もう一つ上げると黒豚のボッリート、イタリアの人は、きっとこういう提供の仕方はしないでしょう、もともと肉料理とされていて、煮汁から上げて薄く切り分け、様々な薬味を添えて供するのが本当です。今回このメニューのために試作をしていて、煮汁の美味さに驚いて、進めるうちに自然な成り行きでスープとしました。元々スープはとても興味を引かれる料理で様々に取り入れ研究しています。矛盾するようですが肉をおいしく仕上げようとすると、その煮汁も良いものができるというのが、このところの私の感触で、様々に試してこの提供の仕方を選びました。黒豚は生の状態でとても色が濃く、いかにも良い出汁がでそうです。中途半端に加熱するとやはり豚特有の臭みが残りますが、しっかり加熱を続けて筋が溶け始める頃には、煮汁の臭みも消えています。消えるのか、同じ成分を元とする、後から出てきた旨み成分がその臭みをカバーするのか分かりませんが、煮込んでいるうちに風味が劇的に変化します。
よくできたコンソメスープ(牛)も大変味わい深いものですが、豚も捨てたものではありません。
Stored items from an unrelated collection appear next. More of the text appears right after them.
theorem kept_setProt (s : State) (p : Prot) (hd : p.dischargeOk = s.prot.dischargeOk)
    (hc : p.chargeOk = s.prot.chargeOk) (ha : p.active = s.prot.active) (hl : p.lockedOut = s.prot.lockedOut)
    (he : p.evaluated = s.prot.evaluated) : Kept s { s with prot := p } where
  motor h := ⟨h.1, by simpa only [hd] using h.2.1, h.2.2⟩
  perms h := by simpa only [Safety.permissionsFollow, hd, hc, ha, hl, he] using h

/-- The causes change; the permissions do not follow them yet. -/
theorem tame_setProt (s : State) (p : Prot) (hd : p.dischargeOk = s.prot.dischargeOk) : Tame s { s with prot := p } where
  motor h := ⟨h.1, by simpa only [hd] using h.2.1, h.2.2⟩

/-- The receiver's or the settings' part of the link replaced, within its bounds. -/
theorem kept_setHost (s : State) (l : HostLink) (hr : l.replies = s.host.replies) (hp : l.reports = s.host.reports)
    (hq : s.host.rxq.length ≤ 4 → l.rxq.length ≤ 4) (he : s.host.errors ≤ 65535 → l.errors ≤ 65535) :
    Kept s { s with host := l } where
  replies := hr ▸ Nat.le_refl _
  reports h := by simpa only [hp] using h
  rxq := hq
  errors := he

/-! ### Reports and fault entries -/

theorem handReport_kept (r : Report) (s : State) : Kept s (handReport r s) := by
  rcases handReport_cases r s with e | ⟨hl, e⟩ | ⟨-, e⟩
  · rw [e]; exact .refl s
  · rw [e]
    exact { reports := fun _ => by simp only [List.length_append, List.length_singleton]; omega }
  · rw [e]; exact {}

/-- The ring with an entry placed last is a tail of the ring and the entry (R169). -/
theorem ringAppend_eq_drop (ring : List FaultEntry) (e : FaultEntry) :
    ∃ k, k ≤ ring.length ∧ ringAppend ring e = ring.drop k ++ [e] := by
  unfold ringAppend
  split
  · exact ⟨0, Nat.zero_le _, rfl⟩
  · exact ⟨ring.length - 15, Nat.sub_le _ _, rfl⟩

/-- The sequence number of an entry, counted back from the next one. -/
theorem ringConsecutive_seq {s : State} (h : Safety.ringConsecutive s) (i : Nat) (hi : i < s.ctl.ring.length) :
    s.ctl.ring[i].seq = s.ctl.nextSeq - BitVec.ofNat 32 (s.ctl.ring.length - i) := by
  have hget := congrArg (fun l => l[i]?) h.2
  simpa [hi] using hget

/-- An entry with the next sequence number keeps the ring consecutive (R169). -/
theorem ringConsecutive_append {s : State} (e : FaultEntry) (he : e.seq = s.ctl.nextSeq)
    (h : Safety.ringConsecutive s) :
    Safety.ringConsecutive
      { s with ctl := { s.ctl with ring := ringAppend s.ctl.ring e, nextSeq := s.ctl.nextSeq + 1 } } := by
  refine ⟨ringAppend_length_le _ _, ?_⟩
  obtain ⟨k, hk, hring⟩ := ringAppend_eq_drop s.ctl.ring e
  simp only [hring]
  refine List.ext_getElem (by simp) (fun i hi _ => ?_)
  simp only [List.length_map, List.length_append, List.length_drop, List.length_singleton] at hi
  simp only [List.getElem_map, List.getElem_range, List.length_append, List.length_drop, List.length_singleton,
    List.getElem_append]
  split
  · next hlt =>
    rw [List.getElem_drop, ringConsecutive_seq h]
    have hback : s.ctl.ring.length - k + 1 - i = s.ctl.ring.length - (k + i) + 1 := by omega
    rw [hback, BitVec.ofNat_add]
    bv_omega
  · next hlt =>
    have hback : s.ctl.ring.length - k + 1 - i = 1 := by omega
    rw [hback, List.getElem_singleton, he]
    bv_omega
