-- ==== Sys2Proof/Laws/PerInstr.lean ====
section
/-! SUPPORT. The family TableRow: the identifying byte of every instruction is the one its row of opcode_table.json
gives, one lemma per constructor. -/

namespace Sys2Proof.Laws

open Sys2Proof

/-- The row's width in bits, its mask and its match, as opcode_table.json has them. -/
def rowOf : Instr → Nat × Byte × Byte
  | .debUpdate _ => (6, 0x3F#8, 0x00#8)
  | .debIsUp => (6, 0x3F#8, 0x01#8)
  | .debIsDown => (6, 0x3F#8, 0x02#8)
  | .debIsPressed => (6, 0x3F#8, 0x03#8)
  | .debIsReleased => (6, 0x3F#8, 0x04#8)
  | .lsUpdate _ => (6, 0x3F#8, 0x08#8)
  | .lsIsHigh => (6, 0x3F#8, 0x09#8)
  | .lsIsLow => (6, 0x3F#8, 0x0A#8)
  | .lsWentHigh => (6, 0x3F#8, 0x0B#8)
  | .lsWentLow => (6, 0x3F#8, 0x0C#8)
  | .tmrRecord _ => (6, 0x3F#8, 0x10#8)
  | .tmrElapsed _ => (6, 0x3F#8, 0x11#8)
  | .tmrHeld _ => (6, 0x3F#8, 0x12#8)
  | .btnEvents _ => (6, 0x3F#8, 0x18#8)
  | .ioReadPower => (6, 0x3F#8, 0x20#8)
  | .ioReadUsb => (6, 0x3F#8, 0x21#8)
  | .ioReadBoot => (6, 0x3F#8, 0x22#8)
  | .ioEnAssert => (6, 0x3F#8, 0x23#8)
  | .ioEnDeassert => (6, 0x3F#8, 0x24#8)
  | .ioSdAssert => (6, 0x3F#8, 0x25#8)
  | .ioSdDeassert => (6, 0x3F#8, 0x26#8)
  | .ioHalt => (6, 0x3F#8, 0x27#8)
  | .seqTick _ => (6, 0x3F#8, 0x28#8)
  | .seqOverride _ => (6, 0x3F#8, 0x29#8)
  | .seqReset => (6, 0x3F#8, 0x2A#8)
  | .phStart => (4, 0x0F#8, 0x00#8)
  | .phPowerwait0 => (4, 0x0F#8, 0x01#8)
  | .phPowerwait1 => (4, 0x0F#8, 0x02#8)
  | .phPoweron => (4, 0x0F#8, 0x03#8)
  | .phBootwait0 => (4, 0x0F#8, 0x04#8)
  | .phBootwait1 => (4, 0x0F#8, 0x05#8)
  | .phBoot => (4, 0x0F#8, 0x06#8)
  | .phShutdown0 => (4, 0x0F#8, 0x07#8)
  | .phShutdown1 => (4, 0x0F#8, 0x08#8)
  | .phPoweroff0 => (4, 0x0F#8, 0x09#8)
  | .phPoweroff1 => (4, 0x0F#8, 0x0A#8)
  | .phPoweroff2 => (4, 0x0F#8, 0x0B#8)
  | .phIdle0 => (4, 0x0F#8, 0x0C#8)
  | .phIdle1 => (4, 0x0F#8, 0x0D#8)
  | .phIdle2 => (4, 0x0F#8, 0x0E#8)
  | .phReserved => (4, 0x0F#8, 0x0F#8)
  | .histPressed _ => (8, 0xC7#8, 0xC0#8)
  | .histReleased _ => (8, 0xC7#8, 0x07#8)
  | .histDown => (8, 0xFF#8, 0x00#8)
  | .histUp => (8, 0xFF#8, 0xFF#8)

/-- Whether a byte matches a row and sets no bit beyond the row's width. -/
def byteFits (row : Nat × Byte × Byte) (b : Byte) : Bool :=
  b &&& row.2.1 == row.2.2 && decide (b.toNat < 2 ^ row.1)

/-- The instruction's first byte fits its row. -/
def TableRow.Statement (i : Instr) : Prop := (encode i).head?.map (byteFits (rowOf i)) = some true

theorem TableRow.debUpdate (sample : Bool) : TableRow.Statement (.debUpdate sample) :=
  congrArg some (rfl : byteFits (6, 0x3F#8, 0x00#8) 0x00#8 = true)
theorem TableRow.debIsUp : TableRow.Statement .debIsUp := rfl
theorem TableRow.debIsDown : TableRow.Statement .debIsDown := rfl
theorem TableRow.debIsPressed : TableRow.Statement .debIsPressed := rfl
theorem TableRow.debIsReleased : TableRow.Statement .debIsReleased := rfl
theorem TableRow.lsUpdate (sample : Bool) : TableRow.Statement (.lsUpdate sample) :=
  congrArg some (rfl : byteFits (6, 0x3F#8, 0x08#8) 0x08#8 = true)
theorem TableRow.lsIsHigh : TableRow.Statement .lsIsHigh := rfl
theorem TableRow.lsIsLow : TableRow.Statement .lsIsLow := rfl
theorem TableRow.lsWentHigh : TableRow.Statement .lsWentHigh := rfl
theorem TableRow.lsWentLow : TableRow.Statement .lsWentLow := rfl
theorem TableRow.tmrRecord (now : Time) : TableRow.Statement (.tmrRecord now) :=
  congrArg some (rfl : byteFits (6, 0x3F#8, 0x10#8) 0x10#8 = true)
theorem TableRow.tmrElapsed (now : Time) : TableRow.Statement (.tmrElapsed now) :=
  congrArg some (rfl : byteFits (6, 0x3F#8, 0x11#8) 0x11#8 = true)
theorem TableRow.tmrHeld (now : Time) : TableRow.Statement (.tmrHeld now) :=
  congrArg some (rfl : byteFits (6, 0x3F#8, 0x12#8) 0x12#8 = true)
theorem TableRow.btnEvents (now : Time) : TableRow.Statement (.btnEvents now) :=
  congrArg some (rfl : byteFits (6, 0x3F#8, 0x18#8) 0x18#8 = true)
theorem TableRow.ioReadPower : TableRow.Statement .ioReadPower := rfl
theorem TableRow.ioReadUsb : TableRow.Statement .ioReadUsb := rfl
theorem TableRow.ioReadBoot : TableRow.Statement .ioReadBoot := rfl
theorem TableRow.ioEnAssert : TableRow.Statement .ioEnAssert := rfl
theorem TableRow.ioEnDeassert : TableRow.Statement .ioEnDeassert := rfl
theorem TableRow.ioSdAssert : TableRow.Statement .ioSdAssert := rfl
theorem TableRow.ioSdDeassert : TableRow.Statement .ioSdDeassert := rfl
theorem TableRow.ioHalt : TableRow.Statement .ioHalt := rfl
theorem TableRow.seqTick (inputs : TickInputs 32) : TableRow.Statement (.seqTick inputs) :=
  congrArg some (rfl : byteFits (6, 0x3F#8, 0x28#8) 0x28#8 = true)
theorem TableRow.seqOverride (longPress : Bool) : TableRow.Statement (.seqOverride longPress) :=
  congrArg some (rfl : byteFits (6, 0x3F#8, 0x29#8) 0x29#8 = true)
theorem TableRow.seqReset : TableRow.Statement .seqReset := rfl
theorem TableRow.phStart : TableRow.Statement .phStart := rfl
theorem TableRow.phPowerwait0 : TableRow.Statement .phPowerwait0 := rfl
theorem TableRow.phPowerwait1 : TableRow.Statement .phPowerwait1 := rfl
theorem TableRow.phPoweron : TableRow.Statement .phPoweron := rfl
theorem TableRow.phBootwait0 : TableRow.Statement .phBootwait0 := rfl
theorem TableRow.phBootwait1 : TableRow.Statement .phBootwait1 := rfl
theorem TableRow.phBoot : TableRow.Statement .phBoot := rfl
theorem TableRow.phShutdown0 : TableRow.Statement .phShutdown0 := rfl
theorem TableRow.phShutdown1 : TableRow.Statement .phShutdown1 := rfl
theorem TableRow.phPoweroff0 : TableRow.Statement .phPoweroff0 := rfl
theorem TableRow.phPoweroff1 : TableRow.Statement .phPoweroff1 := rfl
theorem TableRow.phPoweroff2 : TableRow.Statement .phPoweroff2 := rfl
theorem TableRow.phIdle0 : TableRow.Statement .phIdle0 := rfl
theorem TableRow.phIdle1 : TableRow.Statement .phIdle1 := rfl
theorem TableRow.phIdle2 : TableRow.Statement .phIdle2 := rfl
theorem TableRow.phReserved : TableRow.Statement .phReserved := rfl
theorem TableRow.histPressed (mid : BitVec 3) : TableRow.Statement (.histPressed mid) := by
  revert mid
  unfold TableRow.Statement
  decide
theorem TableRow.histReleased (mid : BitVec 3) : TableRow.Statement (.histReleased mid) := by
  revert mid
  unfold TableRow.Statement
  decide
theorem TableRow.histDown : TableRow.Statement .histDown := rfl
theorem TableRow.histUp : TableRow.Statement .histUp := rfl

end Sys2Proof.Laws
end

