/-- What the history is after `n` lows: shifted up, unless a press has fired, which settled it. -/
theorem debounceHistory_lows (h : History) (n : Nat) :
    (debounceHistory Config.params h (List.replicate n false) = h <<< n ∧
      ∀ i < n, matchesPressed Config.params (h <<< (i + 1)) = false) ∨
    (debounceHistory Config.params h (List.replicate n false) = 0x00#8 ∧
      ∃ i < n, matchesPressed Config.params (h <<< (i + 1)) = true) := by
  induction n with
  | zero => exact .inl ⟨by simp [debounceHistory], by simp⟩
  | succ n ih =>
    rw [debounceHistory_replicate_succ]
    rcases ih with ⟨hshifted, hnone⟩ | ⟨hsettled, i, hi, hp⟩
    · rw [hshifted]
      cases hp : matchesPressed Config.params (h <<< (n + 1)) with
      | true =>
        rw [BitVec.shiftLeft_add] at hp
        exact .inr ⟨by rw [sampleAndQuery_low_press hp], n, n.lt_succ_self, BitVec.shiftLeft_add h n 1 ▸ hp⟩
      | false =>
        refine .inl ⟨?_, fun i hi => ?_⟩
        · rw [BitVec.shiftLeft_add] at hp ⊢
          rw [sampleAndQuery_low_quiet hp]
        · rcases Nat.lt_succ_iff_lt_or_eq.mp hi with hlt | rfl
          · exact hnone i hlt
          · exact hp
    · exact .inr ⟨by rw [hsettled, staysAt_down], i, by omega, hp⟩

/-- Eight lows settle any history. -/
theorem debounceHistory_eight_lows (h : History) (m : Nat) :
    debounceHistory Config.params h (List.replicate (m + 8) false) = 0x00#8 := by
  rcases debounceHistory_lows h (m + 8) with ⟨hshifted, -⟩ | ⟨hsettled, -⟩
  · rw [hshifted, BitVec.shiftLeft_eq_zero (by omega)]
  · exact hsettled

/-- An event at a low sample is the press of the shifted history. -/
theorem matchesPressed_of_debounce_lows {h : History} {n j : Nat} {e : Bool}
    (hevent : (debounce Config.params h (List.replicate n false))[j]? = some (true, e)) :
    matchesPressed Config.params (h <<< (j + 1)) = true := by
  have hj : j < n := by simpa using (List.getElem?_eq_some_iff.mp hevent).1
  rw [getElem?_debounce_replicate _ _ hj, Option.some.injEq] at hevent
  rcases debounceHistory_lows h j with ⟨hshifted, -⟩ | ⟨hsettled, -⟩
  · cases hp : matchesPressed Config.params (h <<< j <<< 1) with
    | true => rw [BitVec.shiftLeft_add, hp]
    | false =>
      rw [hshifted, sampleAndQuery_low_quiet hp] at hevent
      cases hevent
  · rw [hsettled, staysAt_down] at hevent
    cases hevent

/-- The first low sample at which the shifted history matches gives a press. -/
theorem debounce_lows_first_press {h : History} {n j : Nat} (hj : j < n)
    (hp : matchesPressed Config.params (h <<< (j + 1)) = true)
    (hfirst : ∀ i < j, matchesPressed Config.params (h <<< (i + 1)) = false) :
    (debounce Config.params h (List.replicate n false))[j]? = some (true, false) := by
  rw [getElem?_debounce_replicate _ _ hj]
  rcases debounceHistory_lows h j with ⟨hshifted, -⟩ | ⟨-, i, hi, hpi⟩
  · rw [BitVec.shiftLeft_add] at hp
    rw [hshifted, sampleAndQuery_low_press hp]
  · rw [hfirst i hi] at hpi
    cases hpi

/-- After a high sample the third to sixth lows can match, each on two neighbouring bits of the history. -/
theorem matchesPressed_shiftLeft_iff {h : History} (hnewest : h.getLsbD 0 = true) (j : Nat) :
    matchesPressed Config.params (h <<< (j + 1)) = true ↔
      2 ≤ j ∧ j ≤ 5 ∧ h.getLsbD (6 - j) = true ∧ h.getLsbD (5 - j) = true := by
  rw [matchesPressed_default_iff]
  simp only [BitVec.getLsbD_shiftLeft]
  by_cases hwindow : 2 ≤ j ∧ j ≤ 5
  · obtain ⟨hlo, hhi⟩ := hwindow
    simp [hlo, hhi, show ¬7 < j + 1 by omega, show ¬6 < j + 1 by omega, show 2 < j + 1 by omega,
      show 1 < j + 1 by omega, show 7 - (j + 1) = 6 - j by omega, show 6 - (j + 1) = 5 - j by omega]
  · obtain rfl | rfl | hlate : j = 0 ∨ j = 1 ∨ 6 ≤ j := by omega
    · simp [hnewest]
    · simp [hnewest]
    · simp [show 6 < j + 1 by omega, show ¬j ≤ 5 by omega]

/-- Some low sample gives a press exactly when two consecutive of the five newest samples were high. -/
theorem exists_press_iff_two_highs {h : History} (hnewest : h.getLsbD 0 = true) (m : Nat) :
    (∃ j : Nat, (debounce Config.params h (List.replicate (m + 8) false))[j]? = some (true, false)) ↔
      ∃ j : Nat, j < 4 ∧ h.getLsbD j = true ∧ h.getLsbD (j + 1) = true := by
  constructor
  · rintro ⟨j, hevent⟩
    obtain ⟨hlo, hhi, hupper, hlower⟩ :=
      (matchesPressed_shiftLeft_iff hnewest j).mp (matchesPressed_of_debounce_lows hevent)
    exact ⟨5 - j, by omega, hlower, by rwa [show 5 - j + 1 = 6 - j by omega]⟩
  · rintro ⟨j, hj, hlower, hupper⟩
    have hmatch : ∃ i, matchesPressed Config.params (h <<< (i + 1)) = true := by
      refine ⟨5 - j, (matchesPressed_shiftLeft_iff hnewest _).mpr ⟨by omega, by omega, ?_, ?_⟩⟩
      · rwa [show 6 - (5 - j) = j + 1 by omega]
      · rwa [show 5 - (5 - j) = j by omega]
    have hp := Nat.find_spec hmatch
    obtain ⟨-, hhi, -⟩ := (matchesPressed_shiftLeft_iff hnewest _).mp hp
    exact ⟨Nat.find hmatch, debounce_lows_first_press (by omega) hp
      fun i hi => Bool.eq_false_iff.mpr (Nat.find_min hmatch hi)⟩

/-! ### Updates with equal samples, and the level queries -/

/-- Equal samples fill the history from the bottom (40_debouncer.md R100). -/
theorem foldl_shiftIn_replicate_getLsbD (h : History wHist) (x : Bool) (n k : Nat) :
    ((List.replicate n x).foldl shiftIn h).getLsbD k =
      (decide (k < wHist) && if k < n then x else h.getLsbD (k - n)) := by
  induction n generalizing k with
  | zero =>
    by_cases hk : k < wHist
    · simp [hk]
    · simp [hk, BitVec.getLsbD_of_ge h k (by omega)]
  | succ n ih =>
    rw [List.replicate_succ', List.foldl_append, List.foldl_cons, List.foldl_nil, shiftIn_getLsbD, ih]
    cases k with
    | zero => simp
    | succ k =>
      by_cases hk : k + 1 < wHist
      · simp [hk, show k < wHist by omega, Nat.add_sub_add_right]
      · simp [hk]

/-- As many equal samples as the history has bits settle it, at any width. -/
theorem foldl_shiftIn_replicate_width (h : History wHist) (x : Bool) :
    (List.replicate wHist x).foldl shiftIn h = if x then BitVec.allOnes wHist else 0#wHist := by
  apply BitVec.eq_of_getLsbD_eq
  intro k hk
  rw [foldl_shiftIn_replicate_getLsbD]
  cases x <;> simp [hk]

theorem execAt_debIsUp (P : Params wHist wTime) (s : State.Of wHist wTime) :
    execAt P .debIsUp s = .next { s with tick := { s.tick with result := .bit (s.history == P.debUp) } } := rfl

theorem execAt_debIsDown (P : Params wHist wTime) (s : State.Of wHist wTime) :
    execAt P .debIsDown s = .next { s with tick := { s.tick with result := .bit (s.history == P.debDown) } } := rfl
どれも思い入れがありますが、もう一つ上げるとすれば、それは本日の魚のチンザノ風味、参考にしたのはサルディーニャのレストランで供されている、サフランを使ったシンプルな一皿です。穏やかに火を入れたスズキは提供直前に皮を取って身の滑らかな食感を楽しみます。ラ・フレッチャではアラからとっただし汁とチンザノドライ、数種類の香味野菜でソースを作り、旬の味の強い大根を細めの拍子切りにしてそこに加えます。肉にはローストビーフのような丁度良い火の通し加減をした料理が確立されていますが、魚ではそれは一般的ではありません。肉と魚、ある程度差はありますが基本的には同じような性質を持った食材です。水分の含有量や脂肪の量の差などから調理に要する時間には差が生じますが、魚でも良くできたローストビーフのように、確かにたんぱく質が変質していて、しかも肉汁が逃げていない状態を作り出すことが可能です。専門料理の世界では常識ですが、一般の方にはなかなか馴染みがないことと思います。それを白身の新鮮な魚ですると、また違う食材であるかのような心地良い食感が得られます。全体を持ち上げると確かに火が通っていて繊維がほぐれて分かれていきます、口に入れるとそれは滑らかで、適度な加熱を与えて初めて得られる食感、特長的なものです。その昔調理技術というと弟子にだけ伝えられるものでした。大切なノウハウは門外不出、入門しなければその技術は得られないのが当たり前。しかし近年有難いことに大変多くの出版物があり、大抵のことはそれほど苦労せずに手に入れることができます。しかし情報量が多いということは、それだけ必要でない情報も溢れてしまっている訳で、大量の石の中から宝石の原石を探すように質の高い技術、方法を探し出し取り入れる、求める情報を探し出して吟味することが必要になってきます。素晴らしい情報が溢れていても、全ての人がそれを取り入れているわけではありません、本当に真剣に取り組んでやっていこうとする人にとっては、ある意味平等な、いい時代なのではないかと思います。あんな技術やこんなノウハウ、当店ではその一昔前のように、色々なノウハウをオープンにはしていません、それは当店の方針で、折角お店に来てもらった従業員の方に、そこでしか得られない情報がなければ甲斐がない、有名なシェフの方が広く世間にその技術を広められるのは素晴らしいことと思いますし、それを非難するつもりはもちろんありませんが、私は肝心なことは表明しないことにしました、内容に興味のある方にはひたすらお詫びするだけです。